> [Task description] Count the lines in the records below that contain the word "Machine", and give only that number.

> [Recorded data]
.....

-- ==== Sys2Proof/Machine/HostFabric.lean ====
section
/-! DEFINITION. Host commands on the fabric and the pairing: plans (R377, R381, R496, R516), the cabling report (R378),
EPOCH_SWITCH (R370), TWIN_CFG (R453, R497) and ADOPT (R464). -/

namespace Sys2Proof.Machine

/-! ### Plan images (Table 17-10) -/

def Src.pathEntry (x : Src) (m : Nat) : Nat := x.num (0x200 + 16 * m) 16
def Src.mcastEntry (x : Src) (g : Nat) : Nat := x.num (0x4200 + 8 * g) 8

/-- A valid path breaks R358, or a reserved bit is set. -/
def pathBad (v : Nat) : Bool := v / 2 ^ 81 != 0 || (bit v 80 && !legalPath (v % 2 ^ 80))

/-- A multicast entry with a reserved bit set (Table 12-8). -/
def mcastBad (v : Nat) : Bool := bits v 33 16 != 0

/-- A port number, or 0x1F for none. -/
def portOrNone (v : Nat) : Bool := decide (v < 16) || v == 0x1F

/-- A plan image fails a check of R377 or R496 (log 83). -/
def State.planBad (s : State) (x : Src) (id : Nat) (full : Bool) : Bool :=
  x.num 8 4 != id || x.num 0 2 != s.fbId || !x.zero 0xC 116 || !x.zero 0x140 192 ||
  (List.range 16).any (fun p => !x.zero (0x103 + 4 * p) 1) || !portOrNone (x.num 6 1) || !portOrNone (x.num 7 1) ||
  (full && ((List.range 1024).any (fun m => pathBad (x.pathEntry m)) ||
    (List.range 4096).any (fun g => mcastBad (x.mcastEntry g)) || x.mcastEntry 0 != 0))

/-- The planned peers. -/
def Src.peers (x : Src) : Tbl Nat :=
  (List.range 16).foldl (fun t p =>
    let m := x.num (0x100 + 4 * p) 2
    if m = 0xFFFF then t else tins p (m * 256 + x.num (0x102 + 4 * p) 1) t) []

/-- The switch that a silent module ended is over once a plan marks that module absent (R371). -/
def Epoch.without (e : Epoch) (present : List Nat) : Epoch :=
  match e.silent with
  | some m => if present.contains m then e else { e with silent := none, joined := false }
  | none => e

/-- The fields that a full plan and an UPDATE both replace; the identifier is that of the last full plan (R496). -/
def planFields (s : State) (x : Src) (id : Nat) (full : Bool) : State :=
  let present := numsWhere 1024 (bit (x.num 0x80 128))
  s.modFab fun f => { f with
    ep := f.ep.without present
    plan := { f.plan with
      have_ := true, master := x.num 2 2, leader := x.num 4 2, parent := x.num 6 1, backup := x.num 7 1
      id := if full then id else f.plan.id, present := present, peers := x.peers } }

/-- Both table slots and the staging area of a full plan; E becomes 0, and the requests held for another epoch are sent
again (R369, R375, R552). -/
def planTables (s : State) (x : Src) : State :=
  let paths := (List.range 1024).foldl (fun t m => tset 0 t m (x.pathEntry m)) []
  let mcast := (List.range 4096).foldl (fun t g => tset 0 t g (BitVec.ofNat 64 (x.mcastEntry g))) []
  let both {α : Type} (n : Nat) (t : Tbl α) : Tbl α := t ++ t.map (fun e => (n + e.1, e.2))
  let was := s.fab.ep.cur
  let s := s.modFab fun f => { f with
    paths := both 1024 paths, mcast := both 4096 mcast
    ep := { f.ep.idle with cur := 0, joined := f.ep.silent.isSome, complete := false } }
  let s := stageCopy s
  if was = 0 then s else (s.fab.out.filter (fun r => r.heldFor.isSome)).foldl resend s

/-- The time tree (R380, R381, Table 13-3) (log 83). -/
def planTree (s : State) : State :=
  let p := s.fab.plan
  if p.master = s.id.mid then
    s.modTm fun t => { t with state := .master, f := 0, s := 0, active := 0x1F, master := p.master, depth := 0 }
  else if p.parent < 16 then
    s.modTm fun t => { t.acquire p.parent s.tm.tick with master := 0xFFFF, depth := 0xF }
  else s.modTm fun t => { t with state := .free, f := 0, s := 0, active := 0x1F, master := 0xFFFF, depth := 0xF }

/-- The module takes time from no parent: phase 6 ends at once (R517). -/
def State.rootTime (s : State) : Bool := s.tm.state == .master || s.tm.state == .free

/-- Phases 5 and 6 begin at the reading of a full plan, and the check ends phase 5 (R516, R517). -/
def planPhases (s : State) (full : Bool) : State :=
  if s.ce.state ≠ .starting then s
  else if full then readyCheck (s.modBoot fun b => { b with phase := 6, checked := true, aligned := s.rootTime })
  else if s.boot.checked ∧ s.rootTime then alignedNow s
  else s

/-- Ports in service. -/
def State.inService (s : State) : Nat := maskOf ((List.range 16).filter s.portOk)

/-- BAD and INSERVICE. -/
def State.cabling (s : State) : List Byte := leBytes 2 s.badPorts ++ leBytes 2 s.inService

/-- Read a plan image and apply it: the state and the reply. -/
def readPlan (s : State) (p : List Byte) (io : Bool) : State × Ans :=
  let full := !bit (fieldAt p 0x10 2) 0
  let x : Src := { mem := s.mem.host, base := fieldAt p 0 8, size := fieldAt p 8 4 }
  if !io then (s, { status := stFault })
  else if s.planBad x (fieldAt p 0xC 4) full then (s, { status := stParam, detail := 0xFFFF })
  else
    let s := planFields s x (fieldAt p 0xC 4) full
    let s := if full then planTables s x else s
    let s := planPhases (checkAll (planTree s)) full
    (s, { result := s.cabling })

/-- An epoch handshake is in progress; an ABORT has ended one (R371). -/
def State.switching (s : State) : Bool :=
  (s.fab.ep.joined && !s.fab.ep.complete && s.fab.ep.silent.isNone) || s.fab.ep.polling

/-- The packet at the head of a ring is a full plan, which is exclusive (R485). -/
def State.headFull (s : State) (q : Nat) : Bool :=
  match s.headPacket q with
  | some (c, _) => !bit (fieldAt c.payload 0x10 2) 0
  | none => false

/-- FABRIC_PLAN. A full plan taken before phase 4 is held until phase 3 ends (R516). -/
def execFabricPlan (q : Fin 64) (io : Bool) (s : State) : Out :=
  .next (runCmd s q { opcode := 0x0070, lenOk := lenIs 24, states := anyState, excl := s.headFull q } fun s c =>
    let p := c.payload
    let full := !bit (fieldAt p 0x10 2) 0
    checkedCmd s c [((full && s.ce.state == .running) || s.switching, stState, 0), rsvd p 0x12 6,
        badField (fieldAt p 0x10 2 / 2 != 0) 0x10, badField (fieldAt p 8 4 != (if full then 0xC200 else 0x200)) 8,
        misaligned p 0] fun s =>
      if full ∧ s.ce.state = .starting ∧ s.boot.phase < 4 then
        let s := s.modBoot fun b => { b with heldPlan := some (q.val, p) }
        holdReply (s.modCe fun e => { e with excl := some 0x70 }) c .plan {}
      else
        let (s, a) := readPlan s p io
        replyTo s c a)

/-- Phase 3 has ended: a held plan is read (R516). -/
def readHeld (s : State) (io : Bool) : State :=
  match s.boot.heldPlan with
  | none => s
  | some (_, p) =>
    let (s, a) := readPlan ((s.modBoot fun b => { b with heldPlan := none }).modCe fun e => { e with excl := none }) p io
    releaseHeld s .plan fun _ => a

/-! ### The cabling report (R378) -/

/-- One-way link delay, rounded to the nearest 0.25 ns (R384). -/
def Port.delayCode (x : Port) : Nat := match x.delay with | some d => min 0xFFFE ((d + 32768) / 65536).toNat | none => 0xFFFF

/-- STATUS and PARTNER of a port in the report: before any plan, against a plan that names no peer (R496). -/
def State.portStatus (s : State) (p : Nat) : Nat × Nat :=
  if s.fab.plan.have_ then ((s.port p).status, (s.port p).partner) else s.checkPort p

/-- A port record (Table 12-11). -/
def State.portRecord (s : State) (p : Nat) : List Byte :=
  let x := s.port p
  let st := s.portStatus p
  let peer := match s.peer p with | some (m, q) => leBytes 2 m ++ leBytes 1 q | none => leBytes 2 0xFFFF ++ leBytes 1 0xFF
  leBytes 1 st.1 ++ leBytes 1 x.lanes ++ leBytes 1 st.2 ++ leBytes 1 x.seenPort ++ leBytes 2 x.seenMid ++ peer ++
    leBytes 1 0 ++ leBytes 2 x.delayCode ++ leBytes 4 x.serial

/-- BAD of the report. -/
def State.badNow (s : State) : Nat := maskOf ((List.range 16).filter (fun p => badStatus (s.portStatus p).1))

def State.cablingReport (s : State) : List Byte :=
  leBytes 2 s.fbId ++ leBytes 2 0 ++ leBytes 4 s.fab.plan.id ++ leBytes 2 s.badNow ++ leBytes 2 s.inService ++
    leBytes 4 s.fab.plan.checks ++ (List.range 16).flatMap s.portRecord

/-- FABRIC_STATUS. -/
def execFabricStatus (q : Fin 64) (io : Bool) (s : State) : Out :=
  .next (runCmd s q { opcode := 0x0071, lenOk := lenIs 16, states := anyState } fun s c =>
    let p := c.payload
    checkedCmd s c [rsvd p 0xC 4, misaligned p 0, badField (decide (fieldAt p 8 4 < 272)) 8, hostFails io] fun s =>
      replyOk (hostPut s (fieldAt p 0 8) s.cablingReport) c
        (leBytes 2 s.badNow ++ leBytes 2 s.inService ++ leBytes 1 s.fab.ep.cur))

/-! ### EPOCH_SWITCH (R370) -/

/-- A valid staged path breaks R358, or its first hop names a DOWN port (log 82). -/
def State.stagedPathBad (s : State) (v : Nat) : Bool :=
  pathBad v || (bit v 80 && decide (v % 32 < 16) && !s.portOk (v % 32))

/-- EPOCH_SWITCH (log 82). -/
def execEpochSwitch (q : Fin 64) (s : State) : Out :=
  .next (runCmd s q { opcode := 0x0072, lenOk := lenIs 0, states := anyState } fun s c =>
    let f := s.fab
    checkedCmd s c [(!f.plan.have_ || f.ep.joined || f.ep.complete || f.ep.silent.isSome, stState, 0),
        (f.stPaths.any (fun e => s.stagedPathBad e.2) || f.stMcast.any (fun e => mcastBad e.2.toNat), stParam, 0xFFFF),
        ((s.pathOf f.plan.leader).isNone, stFabric, 0)] fun s =>
      let s := s.modFab fun f => f.modEp fun e => { e with joined := true }
      replyOk (ctrlTo s s.fab.plan.leader ctlJoin (leBytes 8 0)) c (leBytes 1 (1 - s.fab.ep.cur)))

/-! ### TWIN_CFG and ADOPT -/

/-- An entry of the other half that is neither FREE nor a shadow. -/
def State.otherHalfBusy (s : State) : Bool :=
  s.sv.entries.any (fun e => e.1 / 32768 != s.id.half && e.2.state != .free && !e.2.shadow)

/-- Pair under R453: the exchange is asked for, and the reply follows it; the interval and the alternate path take hold when it
succeeds, since a command not answered OK has no effect (R483) (log 85). -/
def askPair (s : State) (c : Cmd) (interval alt : Nat) : State :=
  checkedCmd s c [(!s.img.twin, stState, 0), badField (interval == 0) 1,
      badField (alt % 32 == 15 || !legalPath alt) 8, (s.otherHalfBusy, stBusy, 0), (!s.twinPortOk, stFabric, 0)] fun s =>
    let s := s.modTw fun t => { t with asking := true, asked := (interval, alt) }
    let dst := match s.peer 15 with | some (m, _) => m | none => 0xFFFF
    holdReply (ctrlOn s twinPath dst 0x34 (pairBytes s 0)) c .pair {}

/-- TWIN_CFG (log 85). -/
def execTwinCfg (q : Fin 64) (s : State) : Out :=
  .next (runCmd s q { opcode := 0x0080, lenOk := lenIs 24, states := ModState.image } fun s c =>
    let p := c.payload
    let alt := fieldAt p 8 16
    let on := fieldAt p 0 1 == 1
    checkedCmd s c [rsvd p 2 6, badField (alt / 2 ^ 80 != 0) 8, badField (decide (1 < fieldAt p 0 1)) 0,
        badField (!on && fieldAt p 1 1 != 0) 1, badField (!on && alt != 0) 8] fun s =>
      if on then askPair s c (fieldAt p 1 1) alt else replyOk (endPairing s) c)

/-- ADOPT: recorded for phase 5 of each group. -/
def execAdopt (q : Fin 64) (s : State) : Out :=
  .next (runCmd s q { opcode := 0x0081, lenOk := lenIs 0, states := ModState.image } fun s c =>
    checkedCmd s c [(!s.tw.lost || s.tw.back, stState, 0)] fun s =>
      replyOk (s.modTw fun t => { t with adopt := true, adopting := s.usedGroups, sentFence := false }) c)

end Sys2Proof.Machine
end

.....

> [Answer to this task] 3